-- ==== Sys2Proof/Machine/Book.lean ====
section
/-! DEFINITION. The Endpoint Book and uplink steering (spec/09_endpoint_book.md): bursts, signatures,
matching, learning, ageing, backup and restore, and the neighbour table. -/

namespace Sys2Proof.Machine

/-! ## Settings as they act (Table EPB-13) -/

def Setup.enrolN (u : Setup) : Nat := max 1 (u.epbCfg.field 0 4)
def Setup.enrolWin (u : Setup) : Nat := max 1 (u.epbCfg.field 4 8) * 7200000
def Setup.enrolGap (u : Setup) : Nat := u.epbCfg.field 12 4
def Setup.ageDays (u : Setup) : Nat := min 3650 (u.epbCfg.field 16 12)
def Setup.matchThr (u : Setup) : Nat := max 128 (u.epbCfg2.field 0 8)
def Setup.learnThr (u : Setup) : Nat := max u.matchThr (u.epbCfg2.field 8 8)
def Setup.ambig (u : Setup) : Nat := u.epbCfg2.field 16 8
def Setup.collThr (u : Setup) : Nat := max 1 (u.epbCfg2.field 24 4)
def Setup.driftSh (u : Setup) : Nat := max 1 (u.epbCfg2.field 28 4)
def Setup.sigSnrMin (u : Setup) : Nat := u.epbCfg3.field 5 5
def Setup.reportSight (u : Setup) : Bool := u.epbCfg3.bit 10
def Setup.offsetDef (u : Setup) : Int := clampInt (toSigned 16 (u.epbCfg3.field 16 16)) (-320) 320

/-- Book IDs, and the entries of one bucket (R305, R320). -/
def bookIds : Nat := 262144
def bucketSize : Nat := 64

/-- The modes in which the book detects, matches and learns (Table EPB-1). -/
def bookRuns : Mode → Bool
  | .survey | .relayOpen | .relaySteered | .relayNetwork => true
  | _ => false

/-- The modes that read or load the book: every mode but RESET, BOOT, COIL and LATCHED (R325, R332). -/
def bookReads : Mode → Bool
  | .reset | .boot | .coil | .latched => false
  | _ => true

/-- Whether endpoint learning is shed (step 2 of Table REF-5, R318). -/
def RPlan.bookShed (r : RPlan) : Bool := r.shed.any fun s => s.step == 2

/-! ## Signatures (R304, R305) -/

/-- A complex number of integers. -/
abbrev Cpx := Int × Int

def cMul (a b : Cpx) : Cpx := (a.1 * b.1 - a.2 * b.2, a.1 * b.2 + a.2 * b.1)
def cConj (a : Cpx) : Cpx := (a.1, -a.2)
def cAdd (a b : Cpx) : Cpx := (a.1 + b.1, a.2 + b.2)
def cSq (a : Cpx) : Nat := (a.1 * a.1 + a.2 * a.2).toNat

/-- The inner product: the sum of conj(a_j) x b_j. -/
def inner (a b : List Cpx) : Cpx := (a.zip b).foldl (fun s e => cAdd s (cMul (cConj e.1) e.2)) (0, 0)

/-- The squared norm. -/
def norm2 (a : List Cpx) : Nat := (a.map cSq).sum

/-- The octant of a coefficient's angle; the boundary falls in the higher one. The angle of 0 is open. -/
def octant (z : Cpx) : Nat :=
  let x := z.1
  let y := z.2
  if x = 0 ∧ y = 0 then Config.freeOctant % 8
  else if 0 < x ∧ 0 ≤ y then (if y < x then 0 else 1)
  else if x ≤ 0 ∧ 0 < y then (if -x < y then 2 else 3)
  else if x < 0 ∧ y ≤ 0 then (if -y < -x then 4 else 5)
  else if x < -y then 6 else 7

/-- The bucket key of a signature (R304). -/
def keyOf (s : List Cpx) : Nat :=
  octant (s.getD 1 (0, 0)) + 8 * octant (s.getD 2 (0, 0)) + 64 * octant (s.getD 3 (0, 0)) +
    512 * octant (s.getD 4 (0, 0))

/-- The largest magnitude of any I or Q. -/
def peakOf (s : List Cpx) : Nat := s.foldl (fun m z => max m (max z.1.natAbs z.2.natAbs)) 0

/-- The coefficient of largest magnitude, the first of equal ones. -/
def largestOf (s : List Cpx) : Cpx := s.foldl (fun m z => if cSq m < cSq z then z else m) (0, 0)

/-- The nearest integer to a / b, half-way away from zero. -/
def roundDiv (a : Int) (b : Nat) : Int :=
  if 0 ≤ a then floorDiv (2 * a + b) (2 * b) else -(floorDiv (-2 * a + b) (2 * b))

/-- A vector quantised as a signature (R304): s_0 real and non-negative, the largest I or Q at 127. The
rounding is DESIGN CHOICE (assumption 30). -/
def quantiseSig (a : List Cpx) : List Cpx :=
  let pivot := if a.headD (0, 0) = (0, 0) then largestOf a else a.headD (0, 0)
  let z := a.map fun x => cMul x (cConj pivot)
  let m := peakOf z
  if m = 0 then a else z.map fun x => (roundDiv (127 * x.1) m, roundDiv (127 * x.2) m)

/-- floor(255 rho) of a single source (R305). -/
def scoreOf (c s : List Cpx) : Nat :=
  let d := norm2 c * norm2 s
  if d = 0 then 0 else isqrt (65025 * cSq (inner c s) / d)

/-- floor(255 rho) against the subspace spanned by two vectors (R303, R305). -/
def scoreSpan (c e1 e2 : List Cpx) : Nat :=
  let n1 := norm2 e1
  let a := inner e1 e2
  let f := (e1.zip e2).map fun e =>
    let p := cMul e.1 a
    ((n1 : Int) * e.2.1 - p.1, (n1 : Int) * e.2.2 - p.2)
  let n2 := norm2 f
  let nc := norm2 c
  if nc = 0 ∨ n1 = 0 then 0
  else if n2 = 0 then scoreOf c e1
  else min 255 (isqrt (65025 * (cSq (inner e1 c) * n2 + cSq (inner f c) * n1) / (n1 * n2 * nc)))

/-! ## Records and reports (R309, R322, R329) -/

/-- Find a record. -/
def Book.rec? (b : Book) (eid : Nat) : Option Rec := b.recs.find? fun r => r.eid == eid

/-- Replace a record; every change sets DIRTY and, while the record is cached, asks for a write-back (R320,
R325). -/
def Dev.putRec (d : Dev) (r : Rec) : Dev :=
  let r : Rec := { r with flags := setBit r.flags 3 1 }
  { d with book := { d.book with
      recs := d.book.recs.map fun x => if x.eid == r.eid then r else x
      cache := d.book.cache.map fun e => if e.1 = r.eid then (e.1, true) else e } }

> [Task to complete]:
Copy each line, exactly, that falls between the line containing "d with book" and the end of the entries, both included.

> [Answer to this exercise]:
  { d with book := { d.book with
      recs := d.book.recs.map fun x => if x.eid == r.eid then r else x
      cache := d.book.cache.map fun e => if e.1 = r.eid then (e.1, true) else e } }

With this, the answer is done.